None of ABSOG’s board members—Hatfill’s dad and three of his closest confidants—take a salary from their part-time work, according to copies of the organization’s tax filings reviewed by Newsweek. But Hatfill has also established a for-profit corporation in Puerto Rico, called Templar Associates II. As his “appendix” puts it, Puerto Rico would serve as a wide-spectrum revenue generator, providing an “environmental testing ground for new tactics, techniques, equipment, and procedures for ABSOG’s designated mission as well as for the U.S. military.”
Hatfill was reluctant to go into details about the military side of his business, other than to say that the El Yunque is the most accessible rain forest in America’s sphere of influence. For special operations forces, it’s an ideal locale for jungle war games, for what used to be freely called Survival, Evasion, Resistance and Escape training before SERE became a euphemism for torture in the war on terror. (In response to a Freedom of Information Act request, the U.S. Special Operations Command said it had no open contracts with either of Hatfill’s ventures as of 2012.)

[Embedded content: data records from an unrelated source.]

end Sys2Proof.Machine
end

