-- ==== Sys2Proof/Machine/Step.lean ====
section
/-!
DEFINITION. Sys2Proof/Machine/Step.lean: one step: the command at the front of the queue, or what passes on its own.
-/

namespace Sys2Proof.Machine

/-- One step: the oldest waiting command acts on the state with the rest of the queue; with none waiting, half a cycle
passes (log entry 1). -/
def step (s : State) : Host.Outcome State Fault Refusal :=
  match s.pending with
  | [] => .next (idle s)
  | c :: rest => exec c { s with pending := rest }

/-- The state with the command that a table word spells at the front of the queue: the table gives its rows no bits, so no word
spells one. -/
def State.withFetchWord (s : State) (nbits w : Nat) : State :=
  match Sys2Proof.decodeTableWord nbits w with
  | some c => { s with pending := c :: s.pending }
  | none => s

end Sys2Proof.Machine
end

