/-- SEQUENCER_RAISE_START, SEQUENCER_FREQUENCY_SWITCH, SEQUENCER_STEP_COMPLETE (R474, R475), CAP_WRITE (R478), SENSOR_SAMPLE (R469, R482),
TRIP_RELEASE (R483), GOVERNOR_WINDOW_END (R476), AGEING_MEASUREMENT (R484). -/
def Obligations.PowerSequencing : Prop :=
  ∀ (s : State) (src : Src) (w avg : Word32) (p : SeqStep) (rest : List SeqStep) (n : Fin 12) (temps : List (BitVec 12)) (doms : List Nat)
    (ppm : Nat),
    (s.pwr.plan = [] → exec .sequencerRaiseStart s = .next s ∧ exec .sequencerFrequencySwitch s = .next s) ∧
    (s.pwr.plan = p :: rest → s.clocked = true →
      (p.raising = true → s.pwr.stage = 0 → s.anchor true ≤ s.tb.count + 20000 →
        let s1 := s.raise F.pwrStat_busy []
        exec .sequencerRaiseStart s = .next { s1 with pwr := { s1.pwr with stage := 1, planAt := s.tb.count } }) ∧
      (s.nextMoment s.tb.count = s.tb.count →
        (p.raising = true → s.pwr.stage = 1 → s.anchor true ≤ s.tb.count →
          let s1 := (s.switchLevels p).put F.pwrStat_busy [] 0
          exec .sequencerFrequencySwitch s =
            .next { s1 with pwr := { s1.pwr with stage := 0, plan := rest, clearedAt := s.tb.count } }) ∧
        (p.raising = false → s.pwr.stage = 0 → s.anchor false ≤ s.tb.count →
          let s1 := (s.switchLevels p).raise F.pwrStat_busy []
          exec .sequencerFrequencySwitch s = .next { s1 with pwr := { s1.pwr with stage := 2, planAt := s.tb.count } })) ∧
      (s.pwr.stage = 2 →
        let s1 := s.put F.pwrStat_busy [] 0
        exec .sequencerStepComplete s =
          .next { s1 with pwr := { s1.pwr with stage := 0, plan := rest, clearedAt := s.tb.count } })) ∧
    (mayWrite .pwrCap src = true → s.regWaits .pwrCap = false →
      exec (.capWrite src w) s =
        .next ((s.put F.pwrCap_capW [] (min (s.get F.pwrFuse_ceilW []) (max 40 (F.pwrCap_capW.of w)))).answer src .ok)) ∧
    (mayWrite .pwrCap src = false → exec (.capWrite src w) s = .next (s.answer src .serr)) ∧
    (let top := (temps.map BitVec.toNat).foldl max 0
     let at_ := (temps.findIdx? (fun (t : BitVec 12) => t.toNat == top)).getD 0
     let s1 := s.put F.pwrSens_temp [n.val] top
     let s2 := (s1.trip true).powerLog 0x0901 4 (leBytes 1 n.val ++ leBytes 1 at_ ++ leBytes 2 top)
     let calm := fun (u : State) => ({ u with pwr := { u.pwr with warned := u.pwr.warned.filter (fun (k : Nat) => k != n.val) } } : State)
     n.val ∈ sensorSites → temps ≠ [] →
       (top < 1392 → top < s1.get F.pwrTrip_warn [] → exec (.sensorSample n temps) s = .next (calm s1)) ∧
       (1392 ≤ top → (s1.flag F.pwrTrip_active [] && s1.flag F.pwrTrip_therm []) = false → top < s2.get F.pwrTrip_warn [] →
         exec (.sensorSample n temps) s = .next (calm s2)) ∧
       (1392 ≤ top → (s1.flag F.pwrTrip_active [] && s1.flag F.pwrTrip_therm []) = false → s2.get F.pwrTrip_warn [] ≤ top → n.val ∈ s2.pwr.warned →
         exec (.sensorSample n temps) s = .next s2)) ∧
    (let w1 := w ||| 0x20000000#32
     let s1 := s.writeReg .pwrTrip [] w1
     mayWrite .pwrTrip src = true → s.regWaits .pwrTrip = false → src.requester = 1 ∨ src.requester = 10 →
       (1312 ≤ s1.hottest → exec (.tripRelease src w) s = .next ((s1.raise F.pwrTrip_early []).answer src .ok)) ∧
       (s1.hottest < 1312 → s1.flag F.pwrTrip_active [] = true →
         let s2 := (s1.put F.pwrTrip_active [] 0).put F.pwrTrip_therm [] 0
         let s3 := { s2 with pins := { s2.pins with safe := s2.clk.phase != ClkPhase.running, txIdle := false, therm := false }
                             pwr := { s2.pwr with stopIssue := s2.pwr.entry == 2 } }
         exec (.tripRelease src w) s =
           .next ((s3.lanesRestart.powerLog 0x0903 0 (leBytes 1 (s1.get F.pwrTrip_therm []) ++ leBytes 2 s3.hottest)).answer
             src .ok))) ∧
    (s.clocked = false ∨ s.pwr.winOver = false → exec (.governorWindowEnd avg doms) s = .next s) ∧
    (let s0 := ({ s with pwr := { s.pwr with winOver := false } } : State)
     let s1 := s0.setReg .pwrMeas [] avg
     let s2 := ({ s1 with pwr := { s1.pwr with above := 0, misses := s1.pwr.misses - 1 } } : State)
     s.clocked = true → s.pwr.winOver = true → 100 * avg.toNat ≤ 105 * (1000 * s.get F.pwrFuse_ceilW []) →
      (95 * (1000 * s.get F.pwrCap_capW []) < 100 * avg.toNat → avg.toNat ≤ 1000 * s.get F.pwrCap_capW [] →
         exec (.governorWindowEnd avg doms) s = .next { s2 with pwr := { s2.pwr with below := 0 } }) ∧
      (100 * avg.toNat ≤ 95 * (1000 * s.get F.pwrCap_capW []) → s.pwr.below < 9 →
         exec (.governorWindowEnd avg doms) s = .next { s2 with pwr := { s2.pwr with below := s.pwr.below + 1 } })) ∧
    (∀ k, s.railMv k ≤ s.get F.pwrFuse_vmaxMv []) ∧
    (s.pwr.mcRuns = false → exec (.ageingMeasurement n ppm) s = .next s) ∧
    (s.pwr.mcRuns = true → n.val ∈ sensorSites →
      exec (.ageingMeasurement n ppm) s =
        .next ((dieDomains n).foldl (fun (u : State) (k : Nat) => (List.range 8).foldl (fun (v : State) (t : Nat) => v.raiseMargin k ppm t) u)
          (s.put F.pwrSens_agePpm [n.val] (min 65535 ppm))).fixLevels)

/-- SLEEP_REQUEST, DEEP_SLEEP_REQUEST, RUN_REQUEST, TAG_DRAIN_COMPLETE (R479 to R481), and the SMBus commands (R468). -/
def Obligations.PowerModesAndSmbus : Prop :=
  ∀ (s : State) (src : Src) (code : BitVec 8) (reply : Option (List Byte)) (d : List Byte),
    let asked := fun (w : Word32) => s.writeReg .pwrMode [] w
    let enter := fun (u : State) (m : Nat) =>
      ({ u with pwr := { u.pwr with request := m, entry := if u.pwr.entry = 0 then 1 else u.pwr.entry } } : State)
    (mayWrite .pwrMode src = false →
      exec (.sleepRequest src) s = .next (s.answer src .serr) ∧ exec (.deepSleepRequest src) s = .next (s.answer src .serr) ∧
        exec (.runRequest src) s = .next (s.answer src .serr)) ∧
    (mayWrite .pwrMode src = true → s.regWaits .pwrMode = false → s.mode ≠ 2 →
      ((asked 1#32).mode = 0 → exec (.sleepRequest src) s = .next ((enter (asked 1#32) 1).answer src .ok)) ∧
      ((asked 2#32).linkL0 = true →
        exec (.deepSleepRequest src) s = .next (((asked 2#32).raise F.pwrStat_refused []).answer src .ok)) ∧
      ((asked 2#32).linkL0 = false → (asked 2#32).mode < 2 →
        exec (.deepSleepRequest src) s = .next ((enter (asked 2#32) 2).answer src .ok)) ∧
      exec (.runRequest src) s = .next (((asked 0#32).wake 1).answer src .ok)) ∧
    (s.mode = 2 → src.requester = 1 → exec (.runRequest src) s = .next (s.answer src .serr)) ∧
    (s.pwr.entry ≠ 2 → exec .tagDrainComplete s = .next s) ∧
    (s.pwr.entry = 2 → s.noc.tags.all (fun (e : Nat × TagSt) => e.2.out) = true → s.pwr.plan = [] → s.pwr.request = 1 →
      let s1 := (s.put F.pwrStat_mode [] 1).cutPours
      let s2 := ({ s1 with pwr := { s1.pwr with entry := 0 } } : State)
      exec .tagDrainComplete s = .next (if s2.pwr.wakeAfter ≠ 0 then s2.wakeNow s2.pwr.wakeAfter else s2)) ∧
    (s.clk.phase = .heldOff →
      exec .smbusReadTemperature s = .next s ∧ exec .smbusReadPower s = .next s ∧ exec .smbusReadStatus s = .next s ∧
        exec .smbusWake s = .next s ∧ exec (.smbusFirmwareCommand code reply) s = .next s) ∧
    (s.clk.phase ≠ .heldOff →
      exec .smbusReadTemperature s = .next (s.emit (.bytes "SMBus" (leBytes 2 s.hottest))) ∧
      exec .smbusReadPower s = .next (s.emit (.bytes "SMBus" (leBytes 2 (s.get F.pwrMeas_mw [] / 10)))) ∧
      exec .smbusReadStatus s =
        .next (s.emit (.bytes "SMBus" (leBytes 1
          (64 * s.mode + 32 * s.get F.pwrTrip_active [] + 16 * s.get F.pwrTrip_therm [] + 8 * b2n s.pwr.mcRuns)))) ∧
      exec .smbusWake s = .next (s.wake 4) ∧
      (code.toNat ∉ [1, 2, 3, 16] →
        (s.pwr.mcRuns = true → exec (.smbusFirmwareCommand code (some d)) s = .next (s.emit (.bytes "SMBus" d))) ∧
        exec (.smbusFirmwareCommand code none) s = .next (s.emit (.bytes "SMBus NACK" []))))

On the Internet, Hatfill has managed to stay under the radar since the end of the Amerithrax saga. In 2011, he co-authored an article in the online magazine Small Wars Journal with his Selous Scout friend, outlining a Rhodesian counterinsurgency doctrine called “Fire Force.” To future-proof against smear campaigns, he’d also parked himself on every imaginable Web profile site associated with his name. Why give bait to trolls, conspiracy theorists and free-range reporters? He’d had enough.
But in late 2013, Hatfill emitted a few new signs of life, in the form of a videotaped PowerPoint lecture called “Immediate Bystander” and a landing page for a series of novels he may be writing under the alias S.J. “Doc” H. By then, he had sued two of his original Templar associates for breach of contract, unjust enrichment, misappropriation of trade secrets and a host of other claims, after they allegedly used his camp and contacts to launch their own side business. And after my long hiatus waiting for a glimpse of his boat, Hatfill made it clear in October 2012 that I too had overstepped the boundaries. He asserted that everything we had discussed in person was off the record and directed all follow-up questions to his attorney.
Back in D.C., in October 2010, Hatfill and I were descending in an elevator at George Washington University, where he had just shown a class of premeds how to stanch wounds with tourniquets. Saying our goodbyes for the night, he reached into his pocket and offered to pay for my cab fare.
“Oh, no, that’s not necessary,” I said.
Hatfill looked up, holding his cash and smiling, and said, “At least let John Ashcroft pay for it.”